If the high water level isn't causing problems (wet steam, water hammer) then I wouldn't keep draining it and adding fresh water. Fresh water is pretty bad for a boiler because it will accelerate corrosion.

Comments

  • John_153
    John_153 Member Posts: 9
    High glass gauge level related to wrong pigtail positioning?

    Hi all,

    New steam homeowner here. What level should the glass gauge be, half full or more then half full? I keep draining water from the system and the boiler to get the glass gauge level down to about half full, but every few days the water level keeps going up to about within an inch of the top of the gauge glass. What level should the water be in the glass gauge?

    Also I noticed the the pigtail that connects the pressuretrol is in the wrong position. Referencing Dan's book it should be that the curved part of the pigtail faces front to back, instead I see through the circle when I'm looking straight at the pressuretrol. Not sure if this is causing the water within an inch of the top of the gauge glass or not, but I plan to correctly positioning the pigtail when the temperature reaches about 10 degrees here in Connecticut and I can shut down and work on it after the boiler is cooled.

    What level should the water be in the glass gauge and is the level related to a wrong pigtail position?
    Thanks!
    -JW

  • jim_72
    jim_72 Member Posts: 77


    John. Two things if your pressuretrol has a mercury switch (look inside) you need to reposition the pigtail so it's level, if not leave it as is.Second when your boiler is hot and making steam ,What is the level in the glass?IF the water level bottoms out during operation it will cause LOWC to add water.This can be caused among other things by a block or semi blockage in your return lines back to the boiler.They may need to be flushed clean.
    .The former homeowner may never had the system cleaned and maintained properly .Good Luck
  • John_153
    John_153 Member Posts: 9
    follow up - baffling differential dial!?

    Thanks! The water level never bottomed out, it always creeped more toward an inch from the top, never toward the bottom. So I took today off from work and here is what I did.

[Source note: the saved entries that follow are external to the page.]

-- ==== Sys2Proof/Machine/Power.lean ====
section
/-! DEFINITION. Power, clocks and reset: standby and main power, PERST#, divider release, readiness, the drain and every kind
of reset (R82 to R84, R89 to R92, R101, R136, R583, R584, R606 to R618, R622, R704, R706, R714 to R722, R734). -/

namespace Sys2Proof.Machine

open Sys2Proof

def modPower (s : State) (f : Power → Power) : State := { s with power := f s.power }

/-! ## What a reset clears (R609, R610) -/

/-- A page after a full reset: the counters of the Clock and reset page and SPREAD_CTRL stay, the Bittern and Status panel
pages stay whole (R610). -/
def clearedPage (i : Nat) (p : Page) : Page :=
  if i = (pageIdx .bittern).val || i = (pageIdx .panel).val then p
  else if i = (pageIdx .clock).val then { ctrs := p.ctrs, regs := p.regs.filter (fun r => r.1 = 0x044) }
  else {}

def clearedPages (s : State) : Vector Page pageCount := Vector.ofFn (fun i => clearedPage i (s.pages[i]))

/-- The main domain at its reset values.  HBM keeps its contents, configuration space is cleared where `cfg` says so; the
flash, the panel, the sensors and the standby pages stay. -/
def clearMain (s : State) (cfg : Bool) : State :=
  let r := State.reset
  { r with
    pending := s.pending, out := s.out, freeIdx := s.freeIdx, bittern := s.bittern, hbm := s.hbm, hbmFlaws := s.hbmFlaws,
    fns := if cfg then r.fns else s.fns,
    pages := clearedPages s,
    units := { s.units with cores := 0, hbms := 0, slices := 0, ports := 0, service := 0, training := 0 },
    mgmt := { s.mgmt with calibrating := false, scrubPos := [], cmScrubPos := [], identWait := none },
    power := { s.power with
      rootLocked := false, released := false, mgmtOnSclk := false, spreadActive := false, refOffset := 0, phaseValid := false } }

/-- A full reset starts: it is counted and logged, and clears the main domain (R609, R611, R743).  `kind` is 1 requested,
2 internal, 3 link-initiated, 4 fundamental. -/
def startReset (s : State) (kind : Nat) : State :=
  clearMain (logOpen (bump s .clock 2) 0x05 0 0 0 0 kind) (2 < kind)

/-- A reset with the link up: the message of readiness is due (R612, R613). -/
def resetLinkUp (s : State) (kind : Nat) : State :=
  modPower (startReset s kind) (fun p => { p with phase := .resetting, announce := true, internalReset := kind = 2 })

/-! ## WAKE# (R704) -/

def wakePinEn (s : State) : Bool := (regOf s .bittern 0x08C).testBit 16

/-- With main power off, WAKE# is asserted while a wake is pending and the pin is enabled. -/
def wakePinCheck (s : State) : State :=
  if !s.power.railsGood && s.power.aux && s.bittern.wakePending && wakePinEn s && !s.power.wakePin then
    bump (modPower s (fun p => { p with wakePin := true })) .bittern 7
  else s

/-! ## Standby power (R608 to R610, R729, R734) -/

/-- What stands after standby power has been away: only the flash, the image on the panel and the fused cores. -/
def coldState (s : State) : State :=
  let r := State.reset
  let m := s.mgmt
  { r with
    pending := s.pending, out := s.out, freeIdx := s.freeIdx,
    units := { r.units with fused := s.units.fused },
    power := { r.power with perst := s.power.perst, headerPresent := s.power.headerPresent },
    mgmt := { r.mgmt with
      log := m.log, logNext := m.logNext, powerups := m.powerups, returnCode := m.returnCode,
      prevReturnCode := m.prevReturnCode, sectorA := m.sectorA, sectorB := m.sectorB,
      panel := { r.mgmt.panel with
        barDrawn := m.panel.barDrawn, shownSeq := m.panel.shownSeq, shownHold := m.panel.shownHold,
        shownLines := m.panel.shownLines } } }

/-- STANDBY_POWER_UP (R608, R609, R729, R734): the return code moves on, and a redraw of the panel is due. -/
def execStandbyPowerUp (s : State) : Res :=
  .next (modMgmt (coldState s) (fun m => { m with
    powerups := m.powerups + 1, prevReturnCode := m.returnCode, returnCode := 0xA5,
    panel := { m.panel with redrawPending := true } }))

/-- STANDBY_POWER_LOSS (R610). -/
def execStandbyPowerLoss (s : State) : Res :=
  .next (modPower (coldState s) (fun p => { p with aux := false, phase := .noStandby }))

/-! ## Main power (R714 to R719, R722) -/

/-- SENSE_CAP and the largest POWER_LIMIT_W, in watts (R714); 0 where the rails stay off. -/
def senseTable (open0 open1 : Bool) : Nat × Nat :=
  match open0, open1 with
  | false, false => (600, 600)
  | true, false => (450, 510)
  | false, true => (300, 360)
  | true, true => (150, 0)

/-- MAIN_POWER_ARRIVAL (R714 to R716, R733): with SENSE_CAP of 150 W the rails stay off, which is a main power fault. -/
def execMainPowerArrival (sense0Open sense1Open : Bool) (s : State) : Res :=
  .next (if !s.power.aux || s.power.main12v then s
    else
      let t := senseTable sense0Open sense1Open
      let off := t.2 = 0
      let s := modPower s (fun p => { p with main12v := true, senseCap := t.1, maxPowerLimit := t.2, railsOff := off, railFailed := false })
      if off then logOpen s 0x0C 5 0 0 0 1 else putReg s .panel 0x088 t.2)

/-- The readiness timeline starts (R583, R718): the fundamental reset is logged. (DEDUCED, entry 103). -/
def beginBoot (s : State) : State :=
  if s.power.phase = .noFunction then s
  else modPower (startReset s 4) (fun p => { p with phase := .booting, announce := false })

/-- Main power stands, and the rails may come up: none has failed (R718, R719, R722). -/
def railsDue (p : Power) : Bool :=
  p.aux && p.main12v && !p.railsOff && !p.tripLatch && p.needPerst = 0 && !p.railsGood && !p.railFailed

/-- While the rails come up, one may fail, which is a main power fault (R733, R743).  Whether one does is free (DESIGN CHOICE,
entry 109). -/
def railStep (s : State) : State :=
  if railsDue s.power then
    let d := drawFree s
    if d.1.toNat.testBit 0 then logOpen (modPower d.2 (fun p => { p with railFailed := true })) 0x0C 5 0 0 0 2 else d.2
  else s

/-- RAILS_GOOD (R718, R719, R722). -/
def execRailsGood (s : State) : Res :=
  .next (
    let p := s.power
    if !railsDue p then s
    else
      let s := modPower s (fun p => { p with railsGood := true })
      if p.perst then s else beginBoot s)

/-- The main rails go off (R719): everything of the main domain is lost, HBM and configuration space included. -/
def railsDown (s : State) : State :=
  let s := modPower s (fun p => { p with railsGood := false, needPerst := 2 })
  let phase := if s.power.phase = .noFunction then Phase.noFunction else Phase.held
  modPower { clearMain s true with hbm := {}, hbmFlaws := [] } (fun p => { p with phase := phase, announce := false })

/-- MAIN_POWER_LOSS (R719). -/
def execMainPowerLoss (s : State) : Res :=
  .next (if !s.power.main12v then s
    else
      let s := modPower (railsDown s) (fun p => { p with main12v := false })
      wakePinCheck (logOpen s 0x07 0 0 0 0 0))

/-- THERMAL_TRIP (R722). -/
def execThermalTrip (s : State) : Res :=
  .next (if !s.power.railsGood then s
    else
      let die := wrap 12 s.mgmt.dieTemp
      let s := modPower (railsDown s) (fun p => { p with tripLatch := true })
      wakePinCheck (logOpen s 0x08 4 0 0 0 die))

/-! ## PERST#, link and ROOT (R608, R136, R704, R719) -/

/-- PERST_ASSERT (R608, R722, R746): every action in progress ends, and the trip latch clears. -/
def execPerstAssert (s : State) : Res :=
  .next (if s.power.perst || !s.power.aux then s
    else
      let phase := if s.power.phase = .noFunction then Phase.noFunction else Phase.held
      modPower (clearMain s true) (fun p => { p with
        perst := true, tripLatch := false, phase := phase, announce := false,
        needPerst := if p.needPerst = 2 then 1 else p.needPerst }))

/-- PERST_DEASSERT (R583, R704, R718). -/
def execPerstDeassert (s : State) : Res :=
  .next (if !s.power.perst || !s.power.aux then s
    else
      let s := modPower s (fun p => { p with
        perst := false, wakePin := false, needPerst := if p.needPerst = 1 then 0 else p.needPerst })
      if s.power.railsGood then beginBoot s else s)
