/-! ## Bittern, the panel and SMBus -/

/-- Samples and detectors (R665, R668 to R677, R680 to R684, R690, R692, R693, R695, R707): a sample of an enabled channel with
nothing out of range goes through its decimation chain and its filter and is counted; a full frame or block of valid samples runs the detectors; the
levels, the ring's blocks, the end of a post-fill and the faults of the inputs do what the chapter says. -/
def Obligations.BitternSamplesComplete : Prop :=
  ∀ (s : State),
    (∀ (c : Fin 4) inputs k v f u t, s.power.aux = true → chanEnabled s c = true → k = chainStep (getChan s c).chain inputs →
      v = modChan s c (fun ch => { ch with chain := k }) → f = formSample v c (chainOut (hpfEn s) k) → f.2.2 = 0 →
      bitReg s 0x068 ≠ 4 → bitReg s 0x068 ≠ 5 →
      u = bump (bump (bump (modChan v c (fun ch => { ch with
        n := ch.n + 1, hist := f.2.1, ovrLeft := ch.ovrLeft - 1, settleLeft := ch.settleLeft - 1,
        out := (if ch.n % 16 = 0 then [] else ch.out) ++ [f.1], past := (f.1.x :: ch.past).take 64,
        second := ch.second ++ f.1.x.toList })) .bittern 0) .bittern 3 (bit01 f.1.settling)) .bittern 4 (bit01 f.1.x.isNone) →
      t = (if bitReg s 0x068 = c.val then detect u f.1.x else u) →
      exec (.sample c inputs 0) s = .next (endInstant c t)) ∧
    (256 ≤ s.bittern.frame.length → (∀ x ∈ s.bittern.frame.take 256, x.isSome = true) →
      exec .bandFrame s = .next ((List.range 8).foldl (bandStep ((s.bittern.frame.take 256).map (·.getD 0)))
        (modBit s (fun b => { b with frame := b.frame.drop 256 })))) ∧
    (∀ u, u = endFrame s → 1024 ≤ u.bittern.block.length → (∀ x ∈ u.bittern.block.take 1024, x.isSome = true) →
      exec .toneBlock s = .next ((List.range 4).foldl (toneStep ((u.bittern.block.take 1024).map (·.getD 0)))
        (modBit u (fun b => { b with block := b.block.drop 1024 })))) ∧
    (s.power.aux = true → exec .levelUpdate s = .next (modBit s (fun b => { b with chans := b.chans.map levelOf }))) ∧
    exec .ringBlockWrite s = .next ((List.finRange 4).foldl ringStep s) ∧
    (s.bittern.ringState = .postfill →
      exec .postfillEnd s = .next (bitLevels (modBit s (fun b => { b with ringState := .frozen })))) ∧
    (∀ (i : Fin 2) (c : Fin 4), c.val = 2 + i.val → (bitReg s 0x044).testBit (4 + i.val) = true →
      exec (.biasFault i) s = .next (captureOpen1 (modChan (settleBoth (putReg s .bittern 0x044
        (bitReg s 0x044 - 2 ^ (4 + i.val)))) c (fun ch => { ch with biasFault := true })) .bittern stUnsupported 2 c.val)) ∧
    (pdmClockRuns s = true → s.bittern.pdmStuck = false →
      exec .pdmStuck s = .next (captureOpen1 (modBit s (fun b => { b with pdmStuck := true })) .bittern stTimeout 1
        (if chanEnabled s 0 then 0 else 1))) ∧
    exec .pdmTransitionsResume s = .next (modBit s (fun b => { b with pdmStuck := false }))

/-- Register commands of Bittern (R668, R688, R690, R696 to R701): each write or read that reaches the page takes its effect;
RING_DATA answers a frozen, readable ring at RING_ADDR, which moves on. -/
def Obligations.BitternCommandsComplete : Prop :=
  ∀ (s : State) (a : Access) (data : Word),
    (reaches s a .bittern .bittern = true →
      exec (.biasChange a data) s = .next (biasWrite data s) ∧
      (data.toNat.testBit 0 = true → data.toNat.testBit 1 = false → exec (.wakeAck a data) s =
        .next (levelIrq (modBit s (fun b => { b with wakePending := false, wakeCode := 0 })) .bittern 1 false)) ∧
      (data.toNat.testBit 0 = false → data.toNat.testBit 1 = true → exec (.testWake a data) s = .next (wake s 0x01)) ∧
      exec (.ovrClear a data) s =
        .next (bitLevels (modBit s (fun b => { b with ovr := b.ovr &&& ~~~(data.setWidth 4) }))) ∧
      (data.toNat.testBit 0 = true → exec (.ringEn a data) s = .next (ringCtrlWrite data s)) ∧
      (data.toNat.testBit 0 = false → exec (.ringEnClear a data) s = .next (ringCtrlWrite data s)) ∧
      (data.toNat.testBit 0 = true → exec (.ringRelease a data) s =
        .next (bump (clearRing s (if (bitReg s 0x098).testBit 0 then .recording else .off)) .bittern 6))) ∧
    (∀ (rq : Requester) i, readable s rq .bittern = some .bittern → s.bittern.ringState = .frozen → (bitReg s 0x098).testBit 31 = true →
      i = bitReg s 0x0A8 % 786432 → exec (.ringDataRead rq) s = .next (emit (.readData (BitVec.ofNat 64 (leNat
        ((List.range 4).map (fun j => ringByte s (i + j)))))) (putReg s .bittern 0x0A8 ((i + 4) % 786432))))

/-- The status panel (R724 to R732, R738, R739): a record that would change is committed to the other sector, a due draw
starts, each fall of BUSY moves it on until the copy is marked drawn, a failure ends it, and the text and record registers
act. -/
def Obligations.PanelCommandsComplete : Prop :=
  ∀ (s : State) (a : Access) (new : List Byte),
    (new = panelBytes s ((committedSeq s + 1) % 2 ^ 32) → mgmtRuns s = true → s.power.vitalFailed ≠ some .bootFlash →
      recordChanged s new = true → s.mgmt.erasing = false →
      exec .panelCommit s = .next (bump (modPanel (modMgmt s (fun m => if committedInA s then { m with sectorB := some ⟨new⟩ }
        else { m with sectorA := some ⟨new⟩ })) (fun p => { p with tempHold := false, drawDue := true })) .panel 0)) ∧
    (panelDraws s = true → s.mgmt.panel.drawDue = true → exec .panelDraw s = .next (beginDraw s)) ∧
    (∀ n, s.mgmt.panel.drawing = some n → n < 3 →
      exec .busyFall s = .next (modPanel s (fun p => { p with
        drawing := some (n + 1), shownLines := if n = 2 then p.drawLines else p.shownLines }))) ∧
    (s.mgmt.panel.drawing = some 3 → exec .busyFall s = .next (pulseIrq (bump (modPanel (modMgmt s (fun m => { m with
      sectorA := markDrawn m.panel.drawSeq m.sectorA, sectorB := markDrawn m.panel.drawSeq m.sectorB }))
        (fun p => { p with drawing := none, barDrawn := true, shownSeq := p.drawSeq })) .panel 1) .panel 1)) ∧
    (∀ n, s.mgmt.panel.drawing = some n → exec .panelFail s = .next (captureOpen (modPanel s (fun p => { p with
      drawing := none, failed := true })) .panel stFenced 1)) ∧
    (∀ c, panelDraws s = true → s.mgmt.panel.redrawPending = true → committed s = some c → leField c.bytes 252 1 = 0 →
      exec .panelRedraw s = .next (beginDraw (modPanel s (fun p => { p with redrawPending := false })))) ∧
    (∀ data : Word, reaches s a .panel .panel = true → data.toNat.testBit 0 = true → exec (.panelUpdate a data) s =
      .next (modPanel s (fun p => { p with
        userText := (List.range 8).flatMap (fun i => leBytes 4 (regOf s .panel (0x060 + 4 * i))) }))) ∧
    (∀ rq : Requester, readable s rq .panel = some .panel → exec (.recordDataRead rq) s = .next (emit (.readData (BitVec.ofNat 64
      (recordWord s))) (putReg s .panel 0x048 ((regOf s .panel 0x048 + 1) % 64))))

    I let the system cool down, drained the return pipe until the glass gauge was empty and no more water came out, then repositioned the pigtail so it's facing me, then went out and bought a new pressuretrol controller (the bottom of the old one looked pretty beat), installed the new one, then set its main scale as low as it would go to .5. When I fired up the boiler, the water level reached half, then when the new (PSI) gauge reaches about 1.5 PSI, the system shuts off.

    Thing is, what does the differential dial in the pressuretrol controller do? The literature says the differential dial (which goes from 1 to 5, so I put it on 1, the lowest) lets the pressure rise above the main scale cut-in point before the electric circuit breaks.

    Does this mean the differential dial allows the boiler to go up to 1.5 PSI then shut down? I've read we shouldn’t let our boilers go past 1 PSI, but doesn’t setting the pressuretrol controller and its differential dial to their lowest still allow for the unit to get up to 1.5 PSI?

    Baffled!
  • Vermonter
    Vermonter Member Posts: 57
    Vaporstat

    You're exactly right that the minimum you can set the Pressuretrol is 0.5psi cut-in and 1.5psi cut-out. That's why I installed a Vaporstat on my system :)

    http://customer.honeywell.com/Techlit/pdf/65-0000s/65-0287.pdf

    Your waterline should start in the middle when dead cold too :)
  • Is it a,

    Honeywell PA404A you purchased?, usually the (internal) differential 1-5 scale is "subtractive" of the main(cut-out)scale on the front face. I`m not too fond of these as a main operating control, the "lower-end" scale accuracy is just not there. I usually install a vaporstat as the operator, and use this as a backup safety.